■ Given data ■
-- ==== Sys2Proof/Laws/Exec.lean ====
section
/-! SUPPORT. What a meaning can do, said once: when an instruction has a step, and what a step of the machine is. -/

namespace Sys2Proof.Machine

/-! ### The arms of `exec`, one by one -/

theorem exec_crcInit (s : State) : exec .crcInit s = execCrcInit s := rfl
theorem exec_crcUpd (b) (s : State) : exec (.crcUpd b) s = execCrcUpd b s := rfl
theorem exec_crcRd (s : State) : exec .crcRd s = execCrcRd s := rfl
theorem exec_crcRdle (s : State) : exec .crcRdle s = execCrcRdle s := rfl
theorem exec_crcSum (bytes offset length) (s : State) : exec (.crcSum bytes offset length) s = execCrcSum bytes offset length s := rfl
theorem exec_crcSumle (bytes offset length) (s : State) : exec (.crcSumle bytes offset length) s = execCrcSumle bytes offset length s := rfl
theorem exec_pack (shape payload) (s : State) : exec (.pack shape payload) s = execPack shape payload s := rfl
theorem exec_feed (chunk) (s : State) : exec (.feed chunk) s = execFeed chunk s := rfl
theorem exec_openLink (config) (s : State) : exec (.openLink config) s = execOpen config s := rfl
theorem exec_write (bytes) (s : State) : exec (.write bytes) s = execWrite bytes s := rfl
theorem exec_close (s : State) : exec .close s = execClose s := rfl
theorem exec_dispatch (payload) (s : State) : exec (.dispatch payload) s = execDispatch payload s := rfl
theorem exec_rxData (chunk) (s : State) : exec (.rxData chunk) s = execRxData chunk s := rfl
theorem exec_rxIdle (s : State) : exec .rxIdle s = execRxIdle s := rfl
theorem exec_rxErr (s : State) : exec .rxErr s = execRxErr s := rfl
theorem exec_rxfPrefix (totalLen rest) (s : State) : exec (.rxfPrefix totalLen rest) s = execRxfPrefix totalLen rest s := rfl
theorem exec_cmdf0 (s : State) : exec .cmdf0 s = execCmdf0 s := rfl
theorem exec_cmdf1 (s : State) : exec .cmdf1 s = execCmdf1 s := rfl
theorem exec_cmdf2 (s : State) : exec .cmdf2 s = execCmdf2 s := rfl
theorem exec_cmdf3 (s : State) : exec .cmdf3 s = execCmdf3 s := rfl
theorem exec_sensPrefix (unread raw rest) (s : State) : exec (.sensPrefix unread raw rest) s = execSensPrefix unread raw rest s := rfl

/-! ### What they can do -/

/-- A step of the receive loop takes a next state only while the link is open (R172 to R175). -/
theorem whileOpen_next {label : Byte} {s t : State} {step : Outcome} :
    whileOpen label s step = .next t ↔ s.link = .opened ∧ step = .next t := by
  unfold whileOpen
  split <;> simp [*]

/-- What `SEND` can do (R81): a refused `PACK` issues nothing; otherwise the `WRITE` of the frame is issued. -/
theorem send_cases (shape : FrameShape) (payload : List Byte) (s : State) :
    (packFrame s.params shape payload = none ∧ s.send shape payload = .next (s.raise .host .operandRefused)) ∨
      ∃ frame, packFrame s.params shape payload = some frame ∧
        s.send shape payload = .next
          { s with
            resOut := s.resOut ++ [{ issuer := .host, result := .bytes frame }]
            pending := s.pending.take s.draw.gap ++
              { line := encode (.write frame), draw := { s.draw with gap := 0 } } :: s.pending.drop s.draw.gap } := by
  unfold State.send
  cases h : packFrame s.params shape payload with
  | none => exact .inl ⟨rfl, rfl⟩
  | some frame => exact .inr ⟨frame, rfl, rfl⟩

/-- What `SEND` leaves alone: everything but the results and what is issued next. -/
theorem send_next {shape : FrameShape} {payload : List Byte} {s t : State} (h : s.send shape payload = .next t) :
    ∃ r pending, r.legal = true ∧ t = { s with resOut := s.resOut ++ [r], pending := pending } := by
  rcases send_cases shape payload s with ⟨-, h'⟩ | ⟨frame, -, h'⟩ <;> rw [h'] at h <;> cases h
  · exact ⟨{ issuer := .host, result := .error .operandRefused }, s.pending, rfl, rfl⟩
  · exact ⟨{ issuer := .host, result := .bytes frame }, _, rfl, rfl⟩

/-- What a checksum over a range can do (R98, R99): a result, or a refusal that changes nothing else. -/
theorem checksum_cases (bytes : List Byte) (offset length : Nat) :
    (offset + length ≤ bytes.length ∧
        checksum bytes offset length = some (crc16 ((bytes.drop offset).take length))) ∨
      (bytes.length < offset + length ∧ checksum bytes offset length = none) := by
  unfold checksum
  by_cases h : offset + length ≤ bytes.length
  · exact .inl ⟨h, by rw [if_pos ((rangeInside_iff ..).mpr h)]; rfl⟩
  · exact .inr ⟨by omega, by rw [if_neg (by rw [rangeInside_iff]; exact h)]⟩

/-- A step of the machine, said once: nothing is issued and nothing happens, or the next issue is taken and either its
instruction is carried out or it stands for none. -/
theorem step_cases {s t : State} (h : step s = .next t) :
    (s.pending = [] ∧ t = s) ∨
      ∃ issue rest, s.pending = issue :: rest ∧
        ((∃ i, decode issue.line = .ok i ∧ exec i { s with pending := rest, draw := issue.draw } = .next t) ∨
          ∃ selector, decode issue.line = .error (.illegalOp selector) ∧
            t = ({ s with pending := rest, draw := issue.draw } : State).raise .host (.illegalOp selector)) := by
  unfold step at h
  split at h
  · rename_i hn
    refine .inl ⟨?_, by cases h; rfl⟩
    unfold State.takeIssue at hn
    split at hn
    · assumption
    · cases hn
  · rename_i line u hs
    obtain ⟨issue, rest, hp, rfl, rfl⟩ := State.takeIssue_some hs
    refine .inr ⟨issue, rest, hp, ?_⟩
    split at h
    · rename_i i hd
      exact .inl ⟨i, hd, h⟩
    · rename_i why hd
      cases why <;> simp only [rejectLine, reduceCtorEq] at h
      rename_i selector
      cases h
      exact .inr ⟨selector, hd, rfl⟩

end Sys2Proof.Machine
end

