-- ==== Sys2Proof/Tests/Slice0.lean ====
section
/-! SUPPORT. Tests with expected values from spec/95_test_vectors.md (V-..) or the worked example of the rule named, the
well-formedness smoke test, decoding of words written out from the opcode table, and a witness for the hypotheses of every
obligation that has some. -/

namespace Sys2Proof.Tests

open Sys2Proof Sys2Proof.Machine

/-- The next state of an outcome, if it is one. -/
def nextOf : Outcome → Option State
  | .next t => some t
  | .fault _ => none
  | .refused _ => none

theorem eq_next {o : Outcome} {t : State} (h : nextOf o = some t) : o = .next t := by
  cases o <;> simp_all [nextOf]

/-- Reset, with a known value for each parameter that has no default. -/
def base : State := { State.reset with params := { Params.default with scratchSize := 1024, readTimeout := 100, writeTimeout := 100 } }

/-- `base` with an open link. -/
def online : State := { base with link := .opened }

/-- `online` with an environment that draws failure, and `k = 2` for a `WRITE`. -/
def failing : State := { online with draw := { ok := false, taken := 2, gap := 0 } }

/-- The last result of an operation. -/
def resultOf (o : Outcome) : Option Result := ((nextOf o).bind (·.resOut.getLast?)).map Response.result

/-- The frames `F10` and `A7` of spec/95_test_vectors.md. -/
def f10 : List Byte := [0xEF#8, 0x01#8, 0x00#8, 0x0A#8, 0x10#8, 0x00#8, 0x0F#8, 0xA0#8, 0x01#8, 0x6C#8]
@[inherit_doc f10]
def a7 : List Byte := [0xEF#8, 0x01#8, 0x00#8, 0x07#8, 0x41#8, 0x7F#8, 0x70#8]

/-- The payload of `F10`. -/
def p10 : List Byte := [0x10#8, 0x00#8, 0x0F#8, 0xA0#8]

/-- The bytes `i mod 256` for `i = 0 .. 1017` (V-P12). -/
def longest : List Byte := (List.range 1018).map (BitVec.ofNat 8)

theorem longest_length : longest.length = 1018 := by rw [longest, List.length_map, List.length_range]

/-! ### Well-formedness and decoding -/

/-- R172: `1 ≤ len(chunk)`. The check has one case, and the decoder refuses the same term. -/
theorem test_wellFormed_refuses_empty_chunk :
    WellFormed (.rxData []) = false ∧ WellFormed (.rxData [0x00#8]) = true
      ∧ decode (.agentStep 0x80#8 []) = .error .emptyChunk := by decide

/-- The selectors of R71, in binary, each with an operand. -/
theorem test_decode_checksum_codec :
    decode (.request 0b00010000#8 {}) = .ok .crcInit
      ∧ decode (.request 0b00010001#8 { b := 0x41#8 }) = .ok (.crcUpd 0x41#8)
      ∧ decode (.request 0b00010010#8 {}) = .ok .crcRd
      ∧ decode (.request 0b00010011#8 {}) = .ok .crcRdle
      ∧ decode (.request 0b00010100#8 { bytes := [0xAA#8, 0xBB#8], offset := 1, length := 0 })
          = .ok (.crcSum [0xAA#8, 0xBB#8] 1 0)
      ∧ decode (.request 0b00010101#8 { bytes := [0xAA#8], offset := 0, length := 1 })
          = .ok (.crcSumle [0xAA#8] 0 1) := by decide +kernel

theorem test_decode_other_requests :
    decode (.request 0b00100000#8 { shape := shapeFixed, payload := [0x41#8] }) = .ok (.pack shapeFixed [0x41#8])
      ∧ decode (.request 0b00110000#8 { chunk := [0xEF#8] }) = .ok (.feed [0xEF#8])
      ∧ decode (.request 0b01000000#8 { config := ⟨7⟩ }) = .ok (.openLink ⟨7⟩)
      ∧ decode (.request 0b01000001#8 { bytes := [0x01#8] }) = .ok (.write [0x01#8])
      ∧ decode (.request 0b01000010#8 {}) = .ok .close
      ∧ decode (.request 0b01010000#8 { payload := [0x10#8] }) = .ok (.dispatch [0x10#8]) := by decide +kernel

■ Directions ■
Could you repeat exactly the lines in the listing above from the one with "an operation. -/" down to the one with "of spec/95_test_vectors.md. -/"? Include both of those lines.

■ Output for this exercise ■
/-- The last result of an operation. -/
def resultOf (o : Outcome) : Option Result := ((nextOf o).bind (·.resOut.getLast?)).map Response.result

/-- The frames `F10` and `A7` of spec/95_test_vectors.md. -/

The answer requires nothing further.